Evkeeza was initially approved in 2021 for adults and adolescents aged 12 years and older with HoFH. The initial approval was based on a placebo-controlled trial which showed that adding Evkeeza to standard lipid-lowering therapies could lower low-density lipoprotein cholesterol (LDL-C) by about 50% compared to placebo. In 2023, its use was extended to children aged 5 to 11. All FDA submissions for Evkeeza have been evaluated under Priority Review due to its potential benefits in treating a serious condition.
HoFH is a rare inherited disorder that leads to extremely high LDL-C levels. It affects approximately 1,300 people in the United States and results from inheriting two copies of genes causing familial hypercholesterolemia—one from each parent. People with HoFH often experience dangerously high LDL-C levels (usually over 400 mg/dL), putting them at risk for early-onset atherosclerotic disease and cardiac events during their teenage years.
Katherine Wilemon, Founder and CEO of the Family Heart Foundation, stated: “The approval of Evkeeza for children as young as 1 year of age addresses a critical unmet need for those with homozygous familial hypercholesterolemia, a life-threatening condition that causes extraordinarily high LDL-C levels from birth. Families and their medical teams will now have an effective treatment option for these very young children who are at risk of serious complications from diseased arteries and calcified valves without timely and sufficient LDL-C lowering. This development underscores the importance of, and urgency needed in, identifying children with FH through pediatric screenings in accordance with guidelines.”

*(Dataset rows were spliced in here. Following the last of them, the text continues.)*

@[simp] theorem State.patrolEcc_wf (s : State) (k : Nat) (a : Nat) (ecc : Ecc) (hs : s.wf = true) : (State.patrolEcc s
    k a ecc).wf = true := by
  first | (simp (maxDischargeDepth := 40) +contextual [hs, State.patrolEcc]; done) | (simp only [State.patrolEcc]; (repeat' split) <;> simp (maxDischargeDepth := 40) +contextual [hs])

@[simp] theorem State.scrub_wf (s : State) (a : Nat) (ecc : Ecc) (hs : s.wf = true) : (State.scrub s a ecc).wf = true
    := by
  first | (simp (maxDischargeDepth := 40) +contextual [hs, State.scrub]; done) | (simp only [State.scrub]; (repeat' split) <;> simp (maxDischargeDepth := 40) +contextual [hs])

@[simp] theorem State.patrolRegion_wf (s : State) (r : Nat) (ecc : Ecc) (hs : s.wf = true) : (State.patrolRegion s r
    ecc).wf = true := by
  first | (simp (maxDischargeDepth := 40) +contextual [hs, State.patrolRegion]; done) | (simp only [State.patrolRegion]; (repeat' split) <;> simp (maxDischargeDepth := 40) +contextual [hs])

@[simp] theorem State.patrolDone_wf (s : State) (ok : Bool) (hs : s.wf = true) : (State.patrolDone s ok).wf = true :=
    by
  first | (simp (maxDischargeDepth := 40) +contextual [hs, State.patrolDone]; done) | (simp only [State.patrolDone]; (repeat' split) <;> simp (maxDischargeDepth := 40) +contextual [hs])

@[simp] theorem State.poolEcc_wf (s : State) (o : Nat) (n : Nat) (ecc : Ecc) (hs : s.wf = true) : (State.poolEcc s o n
    ecc).wf = true := by
  first | (simp (maxDischargeDepth := 40) +contextual [hs, State.poolEcc]; done) | (simp only [State.poolEcc]; (repeat' split) <;> simp (maxDischargeDepth := 40) +contextual [hs])

@[simp] theorem State.answer_wf (s : State) (bs : List Byte) (poisoned : Bool) (hs : s.wf = true) : (State.answer s bs
    poisoned).wf = true := by
  first | (simp (maxDischargeDepth := 40) +contextual [hs, State.answer]; done) | (simp only [State.answer]; (repeat' split) <;> simp (maxDischargeDepth := 40) +contextual [hs])

@[simp] theorem State.writePage_wf (s : State) (i : Nat) (v : BitVec 16) (hs : s.wf = true) : (State.writePage s i
    v).wf = true := by
  first | (simp (maxDischargeDepth := 40) +contextual [hs, State.writePage]; done) | (simp only [State.writePage]; (repeat' split) <;> simp (maxDischargeDepth := 40) +contextual [hs])

@[simp] theorem State.rwCollision_wf (s : State) (hs : s.wf = true) : (State.rwCollision s).wf = true := by
  first | (simp (maxDischargeDepth := 40) +contextual [hs, State.rwCollision]; done) | (simp only [State.rwCollision]; (repeat' split) <;> simp (maxDischargeDepth := 40) +contextual [hs])

@[simp] theorem State.answerFree_wf (s : State) (n : Nat) (poisoned : Bool) (hs : s.wf = true) : (State.answerFree s n
    poisoned).wf = true := by
  first | (simp (maxDischargeDepth := 40) +contextual [hs, State.answerFree]; done) | (simp only [State.answerFree]; (repeat' split) <;> simp (maxDischargeDepth := 40) +contextual [hs])

@[simp] theorem State.boardMbox_wf (s : State) (i : Nat) (coll : Option Word) (ecc : Ecc) (hs : s.wf = true) :
    (State.boardMbox s i coll ecc).wf = true := by
  first | (simp (maxDischargeDepth := 40) +contextual [hs, State.boardMbox]; done) | (simp only [State.boardMbox]; (repeat' split) <;> simp (maxDischargeDepth := 40) +contextual [hs])

@[simp] theorem State.boardPut_wf (s : State) (i : Nat) (v : BitVec 16) (coll : BoardColl) (hs : s.wf = true) :
    (State.boardPut s i v coll).wf = true := by
  first | (simp (maxDischargeDepth := 40) +contextual [hs, State.boardPut]; done) | (simp only [State.boardPut]; (repeat' split) <;> simp (maxDischargeDepth := 40) +contextual [hs])

@[simp] theorem State.atomicOn_wf (s : State) (acc : Access) (o : Nat) (n : Nat) (ecc : Ecc) (f : Nat → Nat) (hs :
    s.wf = true) : (State.atomicOn s acc o n ecc f).wf = true := by
  first | (simp (maxDischargeDepth := 40) +contextual [hs, State.atomicOn]; done) | (simp only [State.atomicOn]; (repeat' split) <;> simp (maxDischargeDepth := 40) +contextual [hs])

@[simp] theorem State.atomic_wf (s : State) (at_ : AtomicAt) (n : Nat) (f : Nat → Nat) (hs : s.wf = true) :
    (State.atomic s at_ n f).wf = true := by
  first | (simp (maxDischargeDepth := 40) +contextual [hs, State.atomic]; done) | (simp only [State.atomic]; (repeat' split) <;> simp (maxDischargeDepth := 40) +contextual [hs])

@[simp] theorem State.sendPending_wf (s : State) (v : Nat) (hs : s.wf = true) : (State.sendPending s v).wf = true :=
    by
  first | (simp (maxDischargeDepth := 40) +contextual [hs, State.sendPending]; done) | (simp only [State.sendPending]; (repeat' split) <;> simp (maxDischargeDepth := 40) +contextual [hs])

@[simp] theorem State.writeMsix_wf (s : State) (a : Nat) (v : Word) (hs : s.wf = true) : (State.writeMsix s a v).wf =
    true := by
  first | (simp (maxDischargeDepth := 40) +contextual [hs, State.writeMsix]; done) | (simp only [State.writeMsix]; (repeat' split) <;> simp (maxDischargeDepth := 40) +contextual [hs])

@[simp] theorem State.writeQCfg_wf (s : State) (q : Nat) (v : Word) (hs : s.wf = true) : (State.writeQCfg s q v).wf =
    true := by
  first | (simp (maxDischargeDepth := 40) +contextual [hs, State.writeQCfg]; done) | (simp only [State.writeQCfg]; (repeat' split) <;> simp (maxDischargeDepth := 40) +contextual [hs])

@[simp] theorem State.writeQBase_wf (s : State) (q : Nat) (a : Nat) (v : Word) (hs : s.wf = true) : (State.writeQBase
    s q a v).wf = true := by
  first | (simp (maxDischargeDepth := 40) +contextual [hs, State.writeQBase]; done) | (simp only [State.writeQBase]; (repeat' split) <;> simp (maxDischargeDepth := 40) +contextual [hs])

@[simp] theorem State.writeSqTail_wf (s : State) (q : Nat) (v : Word) (hs : s.wf = true) : (State.writeSqTail s q
    v).wf = true := by
  first | (simp (maxDischargeDepth := 40) +contextual [hs, State.writeSqTail]; done) | (simp only [State.writeSqTail]; (repeat' split) <;> simp (maxDischargeDepth := 40) +contextual [hs])

@[simp] theorem State.complAll_wf (q : Nat) (x1 : Nat) (x2 : State) (hs : x2.wf = true) : (State.complAll q x1 x2).wf
    = true := by
  fun_induction State.complAll q x1 x2 <;> simp_all (maxDischargeDepth := 40) +zetaDelta

@[simp] theorem State.writeCqHead_wf (s : State) (q : Nat) (v : Word) (hs : s.wf = true) : (State.writeCqHead s q
    v).wf = true := by
  first | (simp (maxDischargeDepth := 40) +contextual [hs, State.writeCqHead]; done) | (simp only [State.writeCqHead]; (repeat' split) <;> simp (maxDischargeDepth := 40) +contextual [hs])

@[simp] theorem State.writeTimeout_wf (s : State) (f : Field) (v : Word) (hs : s.wf = true) : (State.writeTimeout s f
    v).wf = true := by
  first | (simp (maxDischargeDepth := 40) +contextual [hs, State.writeTimeout]; done) | (simp only [State.writeTimeout]; (repeat' split) <;> simp (maxDischargeDepth := 40) +contextual [hs])

@[simp] theorem State.resetMsix_wf (s : State) (hs : s.wf = true) : (State.resetMsix s).wf = true := by
  first | (simp (maxDischargeDepth := 40) +contextual [hs, State.resetMsix]; done) | (simp only [State.resetMsix]; (repeat' split) <;> simp (maxDischargeDepth := 40) +contextual [hs])

@[simp] theorem State.functionReset_wf (s : State) (hs : s.wf = true) : (State.functionReset s).wf = true := by
  first | (simp (maxDischargeDepth := 40) +contextual [hs, State.functionReset]; done) | (simp only [State.functionReset]; (repeat' split) <;> simp (maxDischargeDepth := 40) +contextual [hs])

@[simp] theorem State.lcResult_wf (s : State) (r : Nat) (hs : s.wf = true) : (State.lcResult s r).wf = true := by
  first | (simp (maxDischargeDepth := 40) +contextual [hs, State.lcResult]; done) | (simp only [State.lcResult]; (repeat' split) <;> simp (maxDischargeDepth := 40) +contextual [hs])

@[simp] theorem State.lcAdvance_wf (s : State) (req : Nat) (hs : s.wf = true) : (State.lcAdvance s req).wf = true :=
    by
  first | (simp (maxDischargeDepth := 40) +contextual [hs, State.lcAdvance]; done) | (simp only [State.lcAdvance]; (repeat' split) <;> simp (maxDischargeDepth := 40) +contextual [hs])

@[simp] theorem State.writeLcReq_wf (s : State) (v : Word) (hs : s.wf = true) : (State.writeLcReq s v).wf = true := by
  first | (simp (maxDischargeDepth := 40) +contextual [hs, State.writeLcReq]; done) | (simp only [State.writeLcReq]; (repeat' split) <;> simp (maxDischargeDepth := 40) +contextual [hs])

@[simp] theorem State.writeLcDebug_wf (s : State) (v : Word) (hs : s.wf = true) : (State.writeLcDebug s v).wf = true
    := by
  first | (simp (maxDischargeDepth := 40) +contextual [hs, State.writeLcDebug]; done) | (simp only [State.writeLcDebug]; (repeat' split) <;> simp (maxDischargeDepth := 40) +contextual [hs])

@[simp] theorem State.lcEffect_wf (s : State) (b : List Byte) (q : Nat) (id : Nat) (hs : s.wf = true) :
    (State.lcEffect s b q id).wf = true := by
  first | (simp (maxDischargeDepth := 40) +contextual [hs, State.lcEffect]; done) | (simp only [State.lcEffect]; (repeat' split) <;> simp (maxDischargeDepth := 40) +contextual [hs])

@[simp] theorem State.lcRefuse_wf (s : State) (q : Nat) (id : Nat) (r : Nat) (hs : s.wf = true) : (State.lcRefuse s q
    id r).wf = true := by
  first | (simp (maxDischargeDepth := 40) +contextual [hs, State.lcRefuse]; done) | (simp only [State.lcRefuse]; (repeat' split) <;> simp (maxDischargeDepth := 40) +contextual [hs])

The latest label extension is supported by clinical efficacy and safety data collected from six children with HoFH who participated in either the U.S. expanded access program or international compassionate use programs for Evkeeza. No new safety concerns were identified during these programs. The most common adverse reactions included nasopharyngitis, influenza-like illness, dizziness, rhinorrhea, nausea, and fatigue.
George D. Yancopoulos, M.D., Ph.D., Board co-Chair, President and Chief Scientific Officer at Regeneron said: “Evkeeza is a testament to the power of Regeneron’s science and proprietary technologies in developing first-in-class, lifechanging medicines that become standard-of-care. This label extension adds to our growing commitment to the rare disease space, which includes diverse clinical development programs in neuromuscular and genetic diseases – such as myasthenia gravis, otoferlin hearing loss, and fibrodysplasia ossificans progressiva – for which we’ve shared data.”
Regeneron offers support through its myRARE patient program providing financial assistance for eligible patients prescribed Evkeeza along with resources like product information and insurance benefit verification.
Evkeeza was developed using Regeneron’s VelocImmune technology platform—a genetically engineered mouse model designed to produce fully human antibodies optimized for therapeutic use. The company discovered the angiopoietin gene family more than twenty years ago; research published in the New England Journal of Medicine found that individuals whose ANGPTL3 gene did not function properly had significantly lower blood lipid levels—including LDL-C—and reduced risk of coronary artery disease.
Regeneron manages development and distribution of Evkeeza within the U.S., while collaborating with Ultragenyx on international efforts.